Pertanyaannya: seberapa sering kita melihat orang-orang di sekitar kita? Kadang kita hanya memperhatikan lingkaran kecil kita, tanpa menyadari ada orang lain yang juga perlu diperhatikan. Kita bisa belajar mengafirmasi kemajuan kecil dalam hidup mereka, mengapresiasi talenta yang sering diabaikan, atau mendoakan mereka. Mungkin itulah yang dipakai Tuhan untuk menyampaikan suara-Nya bagi mereka.

Akhirnya, benediction menjadi ringkasan Injil. “The Lord bless you, the Lord keeps you, the Lord shine His face upon you, and the Lord give you peace.” Semua ini bukan sekadar berkat objektif, melainkan undangan untuk mengecap manisnya Tuhan. Injil bukan hanya dipahami secara doktrin, tetapi juga dialami dan dirasakan.

Ada masa ketika pelayanan terasa hampa. Mengajar, berkhotbah, melayani, namun hati tetap kering, haus validasi, mudah goyah oleh kritik atau pujian. Namun firman tentang baptisan Yesus membuka mata. Sebelum Yesus melakukan pelayanan atau mukjizat apapun, Bapa sudah berkata, “Inilah Anak-Ku yang Kukasihi, kepada-Nyalah Aku berkenan.” Identitas-Nya sudah diteguhkan sebelum Ia berbuat apa pun.
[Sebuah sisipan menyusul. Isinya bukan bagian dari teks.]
-- ==== Sys2Proof/Certificates/Slice0/Obligations.lean ====
section
/-! DEFINITION. The statements for the provers: what the commands do, by the rules of spec/, and what every step keeps. The
statements name their next states in full wherever they can, so that each says its own frame. -/

namespace Sys2Proof.Claims

open Sys2Proof.Machine

/-! ## Words the statements share -/

/-- The reply a request ends with begins; nothing else of the state changes (R191). Where a reply is still in progress, which R190 rules
out for a frame, the new one takes its place: the model's choice for a request given as a command (log 1). -/
def replying (kind tag : Nat) (status : Status) (body : ReplyBody) (s : State) : State :=
  { s with link := { s.link with reply := some ⟨kind, tag, status, body⟩ } }

/-- One notice reaches the ring, stamped with the uptime (R197). -/
def noticed (n : NoticeBody) (s : State) : State := { s with ring := s.ring.append ⟨n, s.uptime⟩ }

/-- A frame is lost: the receiver hunts, the discard counter rises to 255 and then sets its flag (R186, R189). -/
def frameLost (s : State) : State :=
  { s with link := { s.link with
      rx := .hunting
      discards := if s.link.discards < 255 then s.link.discards + 1 else s.link.discards
      saturated := s.link.saturated || decide (255 ≤ s.link.discards) } }

/-- Every block empty and the loop before its first cycle; supply, RESET, cause and bit rate are given, the pins and the drives' side of
the loop stay as they are. -/
def bare (power : Power) (reset : PinLevel) (cause : ResetCause) (rate : BitRate) (s : State) : State :=
  { State.reset with
    power := power
    resetPin := reset
    resetCause := cause
    loop := { State.reset.loop with phase := .idle, polled := false, drives := s.loop.drives }
    feeder := ⟨.normal, .constrained, s.feeder.pin, none, none, 0⟩
    lines := s.lines.map fun l => ⟨l.line, l.pin, none, none, none, 0⟩
    link := ⟨.hunting, none, none, 0, false, rate⟩
    draws := s.draws
    pending := s.pending }

/-- The drives have heard a cycle mark (R19): each that took no command since the one before has missed a cycle more, at most 4. -/
def marked (period : Period) (d : Drives) : Drives where
  period := period
  silent := 0
  fresh := min (d.fresh + 1) 4
  sides := d.sides.map fun x => { x with missed := if x.taken then x.missed else min (x.missed + 1) 4, taken := false }

/-- The drive at an address has taken a command: its image stored, its count 0 (R18, R19). -/
def taken (address : Nat) (image : Image) (d : Drives) : Drives :=
  { d with sides := upsert DriveSide.address ⟨address, image, 0, true⟩ d.sides }

/-- The part as a reset ends: cycle 0 has begun, with the kind query of address 1 on the wire (R22, R13). -/
def risen (cause : ResetCause) (rate : BitRate) (s : State) : State :=
  { bare .running .high cause rate s with loop := { State.reset.loop with drives := marked .one s.loop.drives } }

/-- The commands that a part in reset or without supply still sees: its supply, its pins. -/
def reachesPins : Instr → Bool
  | .powerOn _ => true
  | .pinReset => true
  | .pinResetEnd _ => true
  | .supplyLoss => true
  | .fireLineLevelChange _ _ => true
  | .feedLevelChange _ => true
  | _ => false

/-- A presence mask: bit n is set when field n is given (R208). -/
def maskOf : List Bool → Nat
  | [] => 0
  | b :: l => b.toNat + 2 * maskOf l

/-- The ring after notices of one event, in order (R197). -/
def ringing (ns : List NoticeBody) (s : State) : Ring := ns.foldl (fun r n => r.append ⟨n, s.uptime⟩) s.ring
Firman itu juga berlaku bagi kita.

Menyadari hal itu mengubah segalanya: tidak lagi melayani untuk mencari validasi, melainkan karena sudah penuh dengan validasi dari Allah sendiri. Tidak lagi bekerja supaya dianggap berharga, karena sudah berharga di mata Tuhan.

Itulah sebabnya firman berkata, “Kecaplah dan lihatlah bahwa Tuhan itu baik.” Semakin menikmati Tuhan, masalah akan terasa kecil, sementara keindahan Tuhan semakin besar. Seperti kata Tim Keller, Yesus harus menjadi lebih indah daripada berhala-berhala kita.
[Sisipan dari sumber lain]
/-- The bytes of a request frame after its start byte. -/
def request (content : List Byte) : List Byte :=
  let covered := BitVec.ofNat 8 content.length :: content
  covered ++ b2 (crc covered).toNat

/-- Receiver states with part of a frame taken. -/
def receiving (length : Nat) (body : List Byte) : State := { State.reset with
  link := { State.reset.link with rx := .inFrame length body } }

theorem test_hostByteReceived : request [0x01, 0x07] = [0x02, 0x01, 0x07, 0xE1, 0x2A]
    ∧ (reply (after (.hostByteReceived 0x2A false) (receiving 2 [0x01, 0x07, 0xE1]))).map Reply.kind = some 1
    ∧ (after (.hostByteReceived 0x2B false) (receiving 2 [0x01, 0x07, 0xE1])).link.discards = 1 := by decide +kernel
theorem test_interByteGapTimeout : (after .interByteGapTimeout (receiving 2 [])).link.rx = .hunting := by decide +kernel
theorem test_replySent : (after .replySent (after (.identify 7) State.reset)).link.reply = none := by decide +kernel

theorem test_cycleBegin : (after .cycleBegin working).loop.phase = .polls ⟨5, .only .head⟩ [⟨8, .only .drive⟩, ⟨9, .only .drive⟩]
    ∧ (after .cycleBegin working).loop.mark.frame = [0x01, 0x00, 0x00, 0x28, 0x01, 0xD6] := by decide +kernel

/-- `working` with the polls of its head and of channel 0's drive in progress. -/
def polling : State := inPhase (.polls ⟨5, .only .head⟩ [⟨8, .only .drive⟩]) working
/-- The same with the drive's poll before another. -/
def pollingDrive : State := inPhase (.polls ⟨9, .only .drive⟩ [⟨5, .only .head⟩]) working

theorem test_pollSlotEnd_head :
    (after (.pollSlotEnd [0x21, 0x05, 0x03, 0x00, 0x20, 0x07, 0x00, 0xB0]) polling).heads.map
      (fun h => (h.state, h.coWindow, h.no2Window)) = [(.live, [32], [7])] := by decide +kernel
theorem test_pollSlotEnd_drive :
    (after (.pollSlotEnd [0x22, 0x09, 0x00, 0x00, 0x02, 0x00, 0xD3]) pollingDrive).channels.map Channel.state = [.off, .fault] := by
  decide +kernel

/-- `working` with the command to channel 1 on the wire and one to channel 0 to come. -/
def commanding : State := inPhase (.commands ⟨some 1, 9, ⟨50, .opn, .hold⟩⟩ [0]) working

theorem test_commandSlotEnd :
    (after (.commandSlotEnd [0x23, 0x09, 0xD4]) commanding).channels.map Channel.acknowledged = [none, some ⟨50, .opn, .hold⟩] := by
  decide +kernel

/-- Three drives: one at its limit, one a mark short of it, one that has just taken a command. -/
def threeDrives : Drives :=
  ⟨.one, 9, 4, [⟨8, ⟨50, .opn, .stop⟩, 4, false⟩, ⟨9, ⟨50, .opn, .extract⟩, 3, false⟩, ⟨10, ⟨50, .opn, .extract⟩, 3, true⟩]⟩

theorem test_drive_fallback : [8, 9, 10, 11].map threeDrives.obeys = [some (0, .close), some (50, .opn), some (50, .opn), none]
    ∧ [9, 10].map (threeDrives.hear .one).obeys = [some (100, .opn), some (50, .opn)] := by decide +kernel
theorem test_drive_lapse : threeDrives.tenth.sides = threeDrives.sides
    ∧ [9, 10].map threeDrives.tenth.tenth.obeys = [some (100, .opn), some (100, .opn)] ∧ threeDrives.tenth.tenth.silent = 1 := by
  decide +kernel
theorem test_drained_acknowledgement : let s := after (.commandSlotEnd [0x23, 0x09, 0xD4]) (after (.restartKeep 7) commanding)
    s.loop.draining = none ∧ s.loop.drives.obeys 9 = some (50, .opn) ∧ s.channels.map Channel.acknowledged = [none, none] := by
  decide +kernel

/-- `working` with the service exchange of an ITEM_READ on the wire. -/
def serving : State := inPhase (.service ⟨8, 3, none⟩)
  { working with slot := .working ⟨.itemRead, 8, 3, none⟩ [⟨8, none⟩] 0 true [] }

theorem test_serviceSlotEnd : (after (.serviceSlotEnd [0x24, 0x08, 0x12, 0x34, 0x8E]) serving).slot =
    .ready ⟨.itemRead, 8, 3, none⟩ [⟨8, none⟩] [⟨8, .ok, some 0x1234⟩] ⟨10, false⟩
    ∧ (after (.serviceSlotEnd [0x24, 0x08, 0x12, 0x34, 0x8E]) serving).loop.cycle = 41 := by decide +kernel

theorem test_secondsTick : (after .secondsTick working).uptime = 1 ∧ (after .secondsTick working).zones.map Zone.grace = [⟨119, false⟩] := by
  decide +kernel

/-- `working` with a timer of channel 0 due, in the state given. -/
def settling : State := { withChannels (fun c => { c with holding := true, settle := some ⟨1, true⟩ }) id working with held := 2 }
def openingLate : State := withChannels (fun c => { c with state := .opening, damper := some ⟨1, true⟩ }) id working
def coastingLate : State := withChannels (fun c => { c with state := .stopping, coast := some ⟨1, true⟩ }) id working

theorem test_settleExpiry : (after (.settleExpiry 0) settling).held = 0 := by decide +kernel
theorem test_damperTimerExpiry : (after (.damperTimerExpiry 0) openingLate).channels.map Channel.faultCause = [some .damper, none] := by
  decide +kernel
theorem test_coastTimerExpiry : (after (.coastTimerExpiry 0) coastingLate).channels.map Channel.state = [.off, .running] := by
  decide +kernel

/-- `working` with the zone's hold, boost or grace due. -/
def holding : State := withZones (fun z => { z with state := .runOn, hold := some ⟨1, true⟩, claim := 50 }) working
def boosting : State := withZones (fun z => { z with boost := some ⟨40, ⟨1, true⟩⟩, claim := 40 }) working
def graceLate : State := withZones (fun z => { z with grace := ⟨1, true⟩ }) working

theorem test_holdExpiry : (after (.holdExpiry 0) holding).zones.map Zone.state = [.quiet] := by decide +kernel
theorem test_boostExpiry : (after (.boostExpiry 0) boosting).zones.map Zone.claim = [0] := by decide +kernel
theorem test_graceExpiry : (after (.graceExpiry 0) graceLate).zones.map Zone.grace = [⟨0, false⟩] := by decide +kernel

/-- A slot READY with its collection timer due. -/
def uncollected : State := { working with slot := .ready ⟨.itemRead, 8, 3, none⟩ [⟨8, none⟩] [⟨8, .ok, some 1⟩] ⟨1, true⟩ }

theorem test_collectionExpiry : (after .collectionExpiry uncollected).slot = .idle := by decide +kernel

/-- RUN with channel 0 QUEUED behind channel 1's holding. -/
def queued : State := { withChannels (inState .queued 30 ⟨0, .opn, .hold⟩)
    (fun c => { c with state := .starting, holding := true, settle := some ⟨4, false⟩, command := some ⟨50, .opn, .hold⟩ }) working with
  queue := [⟨0, .normal, 2, 60, some 60, false⟩], held := 1 }

theorem test_queueStall : (after .queueStall queued).queue.map QueueEntry.stalled = [true] := by decide +kernel
theorem test_fireLineLevelChange : (after (.fireLineLevelChange 3 .high) State.reset).lines.map FireLine.pin =
    [.low, .low, .low, .high, .low, .low, .low, .low] := by decide +kernel

/-- `working` with line 0 at a new HIGH level, and its latch due after a commit. -/
def alarmed : State := { working with lines := working.lines.map fun l =>
  if l.line = 0 then ⟨0, .high, some .low, some .high, some 5, 0⟩ else l }
/-- The same a tenth of a second earlier. -/
def alarmedEarly : State := { alarmed with lines := alarmed.lines.map fun l => { l with heldFor := l.heldFor.map fun _ => 4 } }
def dueLatch : State := { working with
  lines := working.lines.map fun l => if l.line = 0 then ⟨0, .high, some .high, none, none, 0⟩ else l
  levelLatchDue := [0] }

theorem test_fireLineAccepted : (after (.fireLineAccepted 0) alarmed).latches = [⟨0, 0, .trigger .levelHigh⟩]
    ∧ (after (.fireLineAccepted 0) alarmed).zones.map (fun z => (z.state, z.claim)) = [(.fireExtract, 100)] := by decide +kernel
theorem test_early_acceptance : after (.fireLineAccepted 0) alarmedEarly = alarmedEarly := by decide +kernel
theorem test_commitLevelLatch : (after .commitLevelLatch dueLatch).latches = [⟨0, 0, .trigger .levelHigh⟩] := by decide +kernel

/-- BLANK with a latch set, a drive discovered, and its channel still to be made. -/
def remaking : State := { State.reset with
  latches := [⟨3, 5, .failsafe⟩], provisionalDue := true
  loop := { State.reset.loop with discovered := [⟨8, .drive, 0⟩] } }

theorem test_restartProvisionalMake : (after .restartProvisionalMake remaking).channels.map (fun c => (c.record.address, c.target)) =
    [(8, 100)] := by decide +kernel
theorem test_feedLevelChange : (after (.feedLevelChange .high) State.reset).feeder.pin = .high := by decide +kernel
/-- FEED high and never accepted, held for some tenths of a second. -/
def feeding (tenths : Nat) : State := { State.reset with feeder := ⟨.normal, .constrained, .high, none, some .high, tenths⟩ }

theorem test_feedAccepted : (after .feedAccepted (feeding 5)).feeder.line = .normal
    ∧ (after .feedAccepted (feeding 4)).feeder.line = .constrained := by decide +kernel
theorem test_clearFault_trip_bytes : (ReplyBody.channelTrip .trip 9).bytes = [0x00, 0x01, 0x09] := by decide +kernel
theorem test_result_bytes : resultBytes (some 3, ⟨8, .ok, some 0x1234⟩) = [0x08, 0x00, 0x01, 0x12, 0x34, 0x03]
    ∧ resultBytes (none, ⟨8, .rejected, none⟩) = [0x08, 0x01, 0x00, 0x00, 0x00] := by decide +kernel
theorem test_window_bytes : WindowView.bytes b2 opt2 none = [] ∧ WindowView.bytes b2 opt2 (some ⟨[], none⟩) = [0x00, 0xFF, 0xFF]
    ∧ WindowView.bytes b1 opt1 (some ⟨[7], some 7⟩) = [0x01, 0x07, 0x07] := by decide +kernel

/-! ## Witnesses: for every statement with hypotheses, states and operands that meet them, clause by clause -/

/-- The part without supply, and in reset. -/
def dark : State := { State.reset with power := .off }
def inReset : State := { State.reset with power := .inReset .pin, resetPin := .low }

theorem witness_StepRunsFrontCommand : { State.reset with pending := [.secondsTick, .pinReset] }.pending = .secondsTick :: [.pinReset] := rfl
theorem witness_EmptyQueueStepIsATenth : State.reset.pending = [] ∧ State.reset.power = .running ∧ dark.pending = [] ∧ dark.power ≠ .running
    ∧ Period.tenths .one ≤ 10 ∧ ¬ Period.tenths .one ≤ 9 := by decide
theorem witness_PowerOnBeginsCycleZero : State.reset.resetPin = .high ∧ inReset.resetPin = .low := by decide
theorem witness_PinResetAndSupplyLoss : State.reset.power = .running ∧ dark.power ≠ .running ∧ inReset.power = .inReset .pin
    ∧ (∀ cause, dark.power ≠ .inReset cause) ∧ Claims.reachesPins .secondsTick = false := by
  refine ⟨rfl, by decide, rfl, fun c => by cases c <;> decide, rfl⟩
theorem witness_StatusLinesFollowConditions : committed.attnPin = .low ∧ State.reset.attnPin = .high
    ∧ (withChannels (inState .fault 0 ⟨0, .opn, .hold⟩) id working).faultPin = .low ∧ remaking.fireOnPin = .high := by decide +kernel

/-- A full receive buffer with a reply in progress. -/
def buffered (waiting : Option Frame) (s : State) : State := { s with link := { s.link with
  waiting := waiting, reply := some ⟨1, 6, .ok, .none⟩ } }

/-- The receiver waiting for the length byte. -/
def awaiting : State := { State.reset with link := { State.reset.link with rx := .awaitLength } }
Benediction adalah ringkasan Injil: Tuhan memberkati, melindungi, menyinari dengan wajah-Nya, dan memberikan damai sejahtera. Itu adalah undangan untuk menikmati Tuhan sepanjang minggu. Pertanyaannya, apakah doa berkat hanya kita lihat sebagai penutup ibadah, atau sungguh-sungguh suara Tuhan yang mengutus kita? Benediction bukan akhir kebaktian, melainkan awal pengutusan.

REFLEKTIF

  • Apakah saya melihat Benediction hanya sebagai penutup, atau sungguh sebagai suara Tuhan sendiri yang mengutus dengan kasih dan janji-Nya?
     
  • Apakah saya hanya tahu Allah mengasihi saya (objektif), atau juga sungguh merasakannya (subjektif)? Apa yang menghalangi saya “mengecap manisnya Tuhan”?
     
  • Dari siapa saya biasa mencari validasi atau “berkat palsu”? Dan saya bisa menjadi berkat kepada siapa di mana saya berkata dengan tulus: “Aku melihat kebaikan Allah dalam hidupmu”?

ORANG BERINJIL

  • Melihat Benediction sebagai awal pengutusan, bukan sekadar akhir kebaktian.
     
  • Tidak lagi mencari validasi dari berkat palsu, karena mereka sadar akan berkat Tuhan & identitas mereka di dalam Kristus.
     
  • Bukan hanya menerima berkat & Kasih Karunia, namun juga menjadi saluran berkat & Kasih Karunia Tuhan kepada orang lain.